Lying bastard. ‘And Cnut? What happened to his corpse?’

‘It was stripped,’ Father Ceolberht said, his lack of teeth making a thickly sibilant sound of the words. ‘He was burned with the other Danes,’ he paused, then forced himself to add, ‘lord.’

‘And his sword?’

There was a moment’s hesitation, a moment so short that it was hardly noticeable, but I noticed it, just as I noted that neither priest looked at me as Ceolnoth answered. ‘I did not see his sword, lord.’

‘Cnut,’ I said, ‘was the most feared warrior in Britain. His sword had killed hundreds of Saxons. It was a famous weapon.

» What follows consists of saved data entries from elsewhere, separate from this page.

/-- The code of a Cond (R97). -/
def Cond.code : Cond → Nat
  | .eq => 0
  | .ne => 1
  | .lt => 2
  | .ge => 3
  | .ltu => 4
  | .geu => 5
/-- The Cond of a code; a code that is not assigned gives some Cond whose own code differs, which the decoder refuses. -/
def Cond.ofCode : Nat → Cond
  | 0 => .eq
  | 1 => .ne
  | 2 => .lt
  | 3 => .ge
  | 4 => .ltu
  | _ => .geu
/-- The code of a LdW (R97). -/
def LdW.code : LdW → Nat
  | .b => 0
  | .bu => 1
  | .h => 2
  | .hu => 3
  | .w => 4
  | .wu => 5
  | .d => 6
/-- The LdW of a code; a code that is not assigned gives some LdW whose own code differs, which the decoder refuses. -/
def LdW.ofCode : Nat → LdW
  | 0 => .b
  | 1 => .bu
  | 2 => .h
  | 3 => .hu
  | 4 => .w
  | 5 => .wu
  | _ => .d
/-- The code of a StW (R97). -/
def StW.code : StW → Nat
  | .b => 0
  | .h => 1
  | .w => 2
  | .d => 3
/-- The StW of a code; a code that is not assigned gives some StW whose own code differs, which the decoder refuses. -/
def StW.ofCode : Nat → StW
  | 0 => .b
  | 1 => .h
  | 2 => .w
  | _ => .d
/-- The code of a McW (R97). -/
def McW.code : McW → Nat
  | .b => 0
  | .h => 1
  | .w => 2
  | .d => 3
  | .q => 4
/-- The McW of a code; a code that is not assigned gives some McW whose own code differs, which the decoder refuses. -/
def McW.ofCode : Nat → McW
  | 0 => .b
  | 1 => .h
  | 2 => .w
  | 3 => .d
  | _ => .q
/-- The code of a Buf (R97). -/
def Buf.code : Buf → Nat
  | .w => 0
  | .a => 1
  | .c => 2
/-- The Buf of a code; a code that is not assigned gives some Buf whose own code differs, which the decoder refuses. -/
def Buf.ofCode : Nat → Buf
  | 0 => .w
  | 1 => .a
  | _ => .c
/-- The code of a Space (R97). -/
def Space.code : Space → Nat
  | .global => 0
  | .w => 1
  | .a => 2
  | .c => 3
/-- The Space of a code; a code that is not assigned gives some Space whose own code differs, which the decoder refuses. -/
def Space.ofCode : Nat → Space
  | 0 => .global
  | 1 => .w
  | 2 => .a
  | _ => .c
/-- The code of a Scope (R97). -/
def Scope.code : Scope → Nat
  | .core => 0
  | .clus => 1
  | .die => 2
  | .mod => 3
  | .sys => 4
/-- The Scope of a code; a code that is not assigned gives some Scope whose own code differs, which the decoder refuses. -/
def Scope.ofCode : Nat → Scope
  | 0 => .core
  | 1 => .clus
  | 2 => .die
  | 3 => .mod
  | _ => .sys
/-- The code of a Lane (R97). -/
def Lane.code : Lane → Nat
  | .b => 0
  | .h => 1
  | .w => 2
  | .d => 3
/-- The Lane of a code; a code that is not assigned gives some Lane whose own code differs, which the decoder refuses. -/
def Lane.ofCode : Nat → Lane
  | 0 => .b
  | 1 => .h
  | 2 => .w
  | _ => .d
/-- The code of a FTy (R97). -/
def FTy.code : FTy → Nat
  | .f32 => 0
  | .bf16 => 1
  | .f16 => 2
/-- The FTy of a code; a code that is not assigned gives some FTy whose own code differs, which the decoder refuses. -/
def FTy.ofCode : Nat → FTy
  | 0 => .f32
  | 1 => .bf16
  | _ => .f16
/-- The code of a VTy (R97). -/
def VTy.code : VTy → Nat
  | .b => 0
  | .h => 1
  | .w => 2
  | .d => 3
  | .f32 => 4
  | .bf16 => 5
  | .f16 => 6
/-- The VTy of a code; a code that is not assigned gives some VTy whose own code differs, which the decoder refuses. -/
def VTy.ofCode : Nat → VTy
  | 0 => .b
  | 1 => .h
  | 2 => .w
  | 3 => .d
  | 4 => .f32
  | 5 => .bf16
  | _ => .f16
/-- The code of a CvtTy (R97). -/
def CvtTy.code : CvtTy → Nat
  | .e4m3 => 0
  | .e5m2 => 1
  | .bf16 => 2
  | .f16 => 3
  | .f32 => 4
  | .i8 => 5
  | .i32 => 6
/-- The CvtTy of a code; a code that is not assigned gives some CvtTy whose own code differs, which the decoder refuses. -/
def CvtTy.ofCode : Nat → CvtTy
  | 0 => .e4m3
  | 1 => .e5m2
  | 2 => .bf16
  | 3 => .f16
  | 4 => .f32
  | 5 => .i8
  | _ => .i32
/-- The code of a Rnd (R97). -/
def Rnd.code : Rnd → Nat
  | .rne => 0
  | .rtz => 1
  | .rdn => 2
  | .rup => 3
/-- The Rnd of a code; a code that is not assigned gives some Rnd whose own code differs, which the decoder refuses. -/
def Rnd.ofCode : Nat → Rnd
  | 0 => .rne
  | 1 => .rtz
  | 2 => .rdn
  | _ => .rup
/-- The code of a Layout (R97). -/
def Layout.code : Layout → Nat
  | .row => 0
  | .col => 1
  | .xor16 => 2
  | .cfg => 3
/-- The Layout of a code; a code that is not assigned gives some Layout whose own code differs, which the decoder refuses. -/
def Layout.ofCode : Nat → Layout
  | 0 => .row
  | 1 => .col
  | 2 => .xor16
  | _ => .cfg
/-- The code of a ScaleMode (R97). -/
def ScaleMode.code : ScaleMode → Nat
  | .page => 0
  | .ones => 1
  | .keep => 2
/-- The ScaleMode of a code; a code that is not assigned gives some ScaleMode whose own code differs, which the decoder refuses. -/
def ScaleMode.ofCode : Nat → ScaleMode
  | 0 => .page
  | 1 => .ones
  | _ => .keep
/-- The code of a SkTy (R97). -/
def SkTy.code : SkTy → Nat
  | .q => 0
  | .h => 1
  | .d => 2
  | .m => 3
/-- The SkTy of a code; a code that is not assigned gives some SkTy whose own code differs, which the decoder refuses. -/
def SkTy.ofCode : Nat → SkTy
  | 0 => .q
  | 1 => .h
  | 2 => .d
  | _ => .m

/-- fn bit 1 of LOOP: an immediate count (R121). -/
def LoopSrc.code : LoopSrc → Nat
  | .reg _ => 0
  | .imm _ => 1
def LoopSrc.regField : LoopSrc → BitVec 5
  | .reg a => a
  | .imm _ => 0#5
def LoopSrc.immField : LoopSrc → BitVec 16
  | .reg _ => 0#16
  | .imm n => n
/-- QS of a scalar operand (R96). -/
def ScalarSrc.qsBit : ScalarSrc → BitVec 1
  | .g _ => 0#1
  | .q _ => 1#1
def ScalarSrc.field : ScalarSrc → BitVec 5
  | .g r => r
  | .q r => r.setWidth 5
def VmovgSrc.qsBit : VmovgSrc → BitVec 1
  | .g _ _ => 0#1
  | .q _ _ => 1#1
def VmovgSrc.fieldA : VmovgSrc → BitVec 5
  | .g x _ => x
  | .q x _ => x.setWidth 5
def VmovgSrc.fieldB : VmovgSrc → BitVec 5
  | .g _ y => y
  | .q _ y => y.setWidth 5
/-- fn of TLD and TST: 0 global, 1 typed (R191). -/
def TMem.fnCode : TMem → Nat
  | .global => 0
  | .w | .a => 1
/-- BUF of the M format (R94, R98). -/
def TMem.bufBits : TMem → BitVec 2
  | .global | .w => 0#2
  | .a => 1#2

Who took it?’

‘How would we know, lord?’ Ceolnoth retorted.

‘It was probably a West Saxon,’ Ceolberht said vaguely.

The bastards were lying, but short of thumping the truth from them there was little I could do, and Æthelflaed, who was riding not twenty paces behind me, disapproved of me thumping priests. ‘If I discover that you’re lying to me,’ I said, ‘I’ll cut your damned tongues out.’

‘We do not know,’ Ceolnoth said firmly.

‘Then tell me what you do know,’ I said.

‘We told you, lord, nothing!’

‘About the next person to rule in Mercia,’ I finished my question. ‘Who should it be?’

‘Not you!’ Ceolberht spat.

‘Listen, you spavined piece of serpent shit,’ I said, ‘I don’t want to rule in Mercia, nor in Wessex, nor anywhere except my home in Bebbanburg. But you two supported her brother,’ I nodded towards Eadith who had been listening closely to the conversation. ‘Why?’

Ceolnoth hesitated, then shrugged. ‘The Lord Æthelred,’ he said, ‘left no heir. Nor was there any ealdorman who was a natural successor. We discussed the problem with the Lord Æthelhelm, who convinced us Mercia needed a strong man to defend its northern frontiers, and Eardwulf is a good warrior.’